XXV
Interrogatoires de Galilée. — Il se rétracte volontairement. — Abaissement extrême de Galilée. — Il présente sa défense avec ses excuses.

Le procès était sérieusement commencé depuis le 12 avril.

Ce jour-là Galilée comparut pour la première fois devant le vice-commissaire du Saint-Office, Firenzuola son rival, le moine mathématicien.

Interrogé s’il connaissait le motif qui l’avait fait citer devant l’Inquisition, il répondit qu’il était porté à croire que la publication de son Dialogue sur les systèmes du monde en était le motif. Il exposa ensuite l’origine de ce livre et expliqua les raisons qui l’avaient engagé à passer sous silence devant le padre Maestro la prohibition antérieure du cardinal Bellarmin. « Il n’avait pas, disait-il, jugé nécessaire d’en parler, n’ayant dans cet écrit ni avancé ni défendu le mouvement de la terre et l’immobilité du soleil » ; il avait au contraire démontré que cette opinion était mal fondée ; il avait prouvé l’insuffisance des principes de Copernic.

Le 30 avril eut lieu le second interrogatoire. Comme le 12, il y fut surtout question de la prohibition de Bellarmin et du dialogue. Galilée prononça une longue harangue qu’il termina par les paroles suivantes : « Si, comme je l’espère, la possibilité et le temps me sont accordés pour cela, j’ai l’intention d’établir que je n’ai pas agi dans le sens que l’on suppose, et que maintenant encore je ne tiens pas pour vraie en général l’opinion qui pose en principe le mouvement de la terre et l’immobilité du soleil. Cette déclaration publique me sera facile, puisque vers la fin du livre que j’ai publié les interlocuteurs prennent l’engagement de se réunir de nouveau pour traiter d’autres questions d’histoire naturelle. J’ajouterai donc aux dialogues un ou deux entretiens ; je promets d’y reprendre un à un les arguments favorables à l’opinion fausse et condamnée que je réfuterai de la manière la plus solide ; de celle que Dieu m’inspirera. En conséquence je prie le haut tribunal de m’aider dans cette bonne résolution et de m’en rendre la réalisation possible. »

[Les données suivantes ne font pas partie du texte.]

-- ==== Sys2Proof/Machine/Flags.lean ====
section
/-! DEFINITION. The status flags (10_state.md R24 to R27) and the checks that set them. -/

namespace Sys2Proof.Machine

/-- The 4-bit code of a cause (60_exceptions.md R221). -/
def Cause.code : Cause → BitVec 4
  | .none => 0#4
  | .illegal => 1#4
  | .aliased => 2#4
  | .nomod => 3#4
  | .modinv => 4#4
  | .bounds => 5#4

/-- `DFAIL`, the decode-failure flag, computed on read (10_state.md R24). -/
def dfail (s : State) : Bool := s.estruct || s.epad || s.esum

/-- `STATUS`, assembled from the flags; bits 7 and 15:12 read 0 (10_state.md R24). -/
def statusWord (s : State) : Word :=
  0#4 ++ s.cause.code ++ 0#1 ++ BitVec.ofBool s.fault ++ BitVec.ofBool (dfail s) ++ BitVec.ofBool s.esum ++
    BitVec.ofBool s.epad ++ BitVec.ofBool s.estruct ++ BitVec.ofBool s.rf ++ BitVec.ofBool s.modv

/-- `RF <- f` (10_state.md R25). -/
def setRf (s : State) (f : Bool) : State := { s with rf := f }

/-- The three recorded decode errors cleared together (44_system_host.md R201). -/
def clearErrors (s : State) : State := { s with estruct := false, epad := false, esum := false }

/-- The structural condition on the 24-bit heads of a chunk and of the modulus (43_chunk_decoder.md R172). -/
def structViolation (E N : Big) : Bool := hi24 N < hi24 E || hi24 E == 0

/-- The padding condition on a cubed chunk (43_chunk_decoder.md R173). -/
def padViolation (P : Big) : Bool := byteAt P 0 != Config.pad

/-- `ESTRUCT` is set when the condition holds and keeps its value otherwise (43_chunk_decoder.md R172). -/
def recordStruct (s : State) (violated : Bool) : State := { s with estruct := s.estruct || violated }

/-- `EPAD` is set when the condition holds and keeps its value otherwise (43_chunk_decoder.md R173). -/
def recordPad (s : State) (violated : Bool) : State := { s with epad := s.epad || violated }

/-- `ESUM` is set when the condition holds and keeps its value otherwise (43_chunk_decoder.md R176). -/
def recordSum (s : State) (violated : Bool) : State := { s with esum := s.esum || violated }

end Sys2Proof.Machine
end

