-- ==== Sys2Proof/Machine/Host.lean ====
section
/-! DEFINITION. What the host can do (44_system_host.md R202 to R205), and the order of checks for a presented
command word (30_encoding.md R92). -/

namespace Sys2Proof.Machine

/-- `CMD(w)`: steps 1 and 2 of 30_encoding.md R92, then the decoded command. -/
def command (w : Word) (s : State) : Result :=
  if s.fault then .next s
  else
    match decode w with
    | .error _ => .next (raiseFault .illegal w s)
    | .ok i => exec i s

/-- The whole of the control and status register of a number, zero-extended (10_state.md R29). -/
def csrRead (s : State) : Nat → Option Word
  | 0 => some (statusWord s)
  | 1 => some (s.v.setWidth 16)
  | 2 => some (s.cnt.setWidth 16)
  | 3 => some (s.acc.setWidth 16)
  | 4 => some s.cur
  | 5 => some s.out
  | 6 => some s.fcmd
  | _ => none

/-- The general register of a REG window, for windows 0 to 7 (20_memory.md R51). -/
def regWindow (a : Nat) : Option Reg := if h : a / 64 < 8 then some ⟨a / 64, h⟩ else none

/-- A byte of the REG space; window 8 is `N` (20_memory.md R51). -/
def regSpaceRead (s : State) (a : Nat) : Option Byte :=
  if a % 64 ≤ 50 then
    match regWindow a with
    | some i => some (byteAt (getReg s i) (a % 64))
    | none => if a / 64 = 8 then some (byteAt s.n (a % 64)) else none
  else none

/-- What `HRD(space, a)` returns, or `none` outside the interface (44_system_host.md R203, 20_memory.md R65). -/
def hostRead (s : State) : Space → Nat → Option Word
  | .reg, a => (regSpaceRead s a).map (·.setWidth 16)
  | .csr, a => csrRead s a
  | .ct, a => if a < Config.ctLen then some ((memRead s.ct a).setWidth 16) else none
  | .pt, a => if a < s.ptLen then some ((memRead s.pt a).setWidth 16) else none

/-- The state after `HWR(space, a, v)`, or `none` outside the interface (44_system_host.md R202, 20_memory.md R65). -/
def hostWrite (s : State) : Space → Nat → Byte → Option State
  | .reg, a, v =>
    if a % 64 ≤ 50 then
      (regWindow a).map fun i => setReg s i (setByteAt (getReg s i) (a % 64) v)
    else none
  | .csr, _, _ => none
  | .ct, a, v => if a < Config.ctLen then some (setCt s a v) else none
  | .pt, a, v => if a < s.ptLen then some (setPt s a v) else none

/-- The value goes to the host; the engine's state is unchanged (44_system_host.md R203). -/
def giveHost (s : State) (x : Word) : State := { s with hostLog := x :: s.hostLog }

/-- One host operation (44_system_host.md R202 to R205, 70_reset_and_hazards.md R250). -/
def hostStep (op : HostOp) (s : State) : Result :=
  match op with
  | .hwr sp a v =>
    match hostWrite s sp a v with
    | some s' => .next s'
    | none => .refused (.hostWriteOutside sp a)
  | .hrd sp a =>
    match hostRead s sp a with
    | some x => .next (giveHost s x)
    | none => .refused (.hostReadOutside sp a)
  | .cmd w => command w s
  | .reset => .next (hostReset s)

/-- The host's remaining operations. -/
def setPort (s : State) (ops : List HostOp) : State := { s with port := ops }

/-- The host's next operation. With none pending the engine is idle, and idle has no effect on state
(60_exceptions.md R229). -/
def nextHostOp (s : State) : Result :=
  match s.port with
  | [] => .next s
  | op :: rest => hostStep op (setPort s rest)

/-- The host presents the word of an opcode-table row as its next operation (44_system_host.md R204). -/
def presentWord (s : State) (nbits w : Nat) : State := setPort s (.cmd (tableWord nbits w) :: s.port)

end Sys2Proof.Machine
end

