-- ==== Sys2Proof/Machine/BytePass.lean ====
section
/-! DEFINITION. The byte passes by which 40_bigint_primitives.md R103, R105 and 42_cuber.md R150 write `double`,
`reduce_once` and `add_m`. The machine runs the value form of Machine/BigInt.lean; obligations state that the two
agree. -/

namespace Sys2Proof.Machine

/-- The bytes of a BigInt, position 0 first (00_scope.md R7). -/
def toBytes {m : Nat} (X : BigInt m) : List Byte := (List.range m).map (byteAt X)

/-- The add-with-carry pass from the last position to the first: the sum bytes and the carry that leaves position 0
(40_bigint_primitives.md R103, 42_cuber.md R150). -/
def addPass : List Byte → List Byte → List Byte × Nat
  | a :: as, x :: xs =>
    let rest := addPass as xs
    let s := a.toNat + x.toNat + rest.2
    (BitVec.ofNat 8 (s % 256) :: rest.1, s / 256)
  | _, _ => ([], 0)

/-- The subtract-with-borrow pass from the last position to the first: the difference bytes and the borrow past
position 0 (40_bigint_primitives.md R105). -/
def subPass : List Byte → List Byte → List Byte × Nat
  | b :: bs, n :: ns =>
    let rest := subPass bs ns
    let d : Int := (b.toNat : Int) - n.toNat - rest.2
    if d < 0 then (BitVec.ofInt 8 (d + 256) :: rest.1, 1) else (BitVec.ofInt 8 d :: rest.1, 0)
  | _, _ => ([], 0)

end Sys2Proof.Machine
end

Devant un pareil langage on hésite entre deux suppositions également affligeantes, également humiliantes pour l’honneur de Galilée. Si, en démentant ainsi les convictions de sa vie il était de bonne foi, on est honteux pour lui d’une aussi triste palinodie ; si, au contraire, il ne cherchait dans ces déclarations mensongères qu’un moyen d’échapper au danger et de sauver sa vie qu’il croyait menacée, on rougit de cet anéantissement de toute volonté et de toute dignité. Peut-être la vérité se trouve-t-elle entre ces deux hypothèses. Tant de combats intérieurs, la pénible lutte des croyances religieuses et des aspirations philosophiques, l’abattement physique et le chaos moral où languissait ce grand vieillard lui arrachaient la conscience de ses actes et la vue nette de ses propres sentiments.

Tant de sacrifices de dignité ne devaient pas le sauver.

L’envie achevait son œuvre : le Pape jaloux et offensé secondait les projets de vengeance des jésuites et des dominicains rivaux. Ce fut donc inutilement que, soumis à un troisième interrogatoire, le 10 mai, Galilée présenta plus longuement encore sa triste défense ; revenant sur tous les points en discussion, expliquant les motifs qui l’avaient porté à enfreindre la défense de Bellarmin, — laquelle, au surplus, ne contenait pas la clause expresse de ne pas traiter en général des deux systèmes du monde ; — affirmant qu’il était sincère dans ses protestations et convaincu de l’immobilité de la sphère terrestre.

Il insista beaucoup sur ce que, avant de publier son livre, il avait rempli toutes les obligations imposées, nécessaires, officielles.

Enfin il invoqua avec larmes la clémence de ses juges.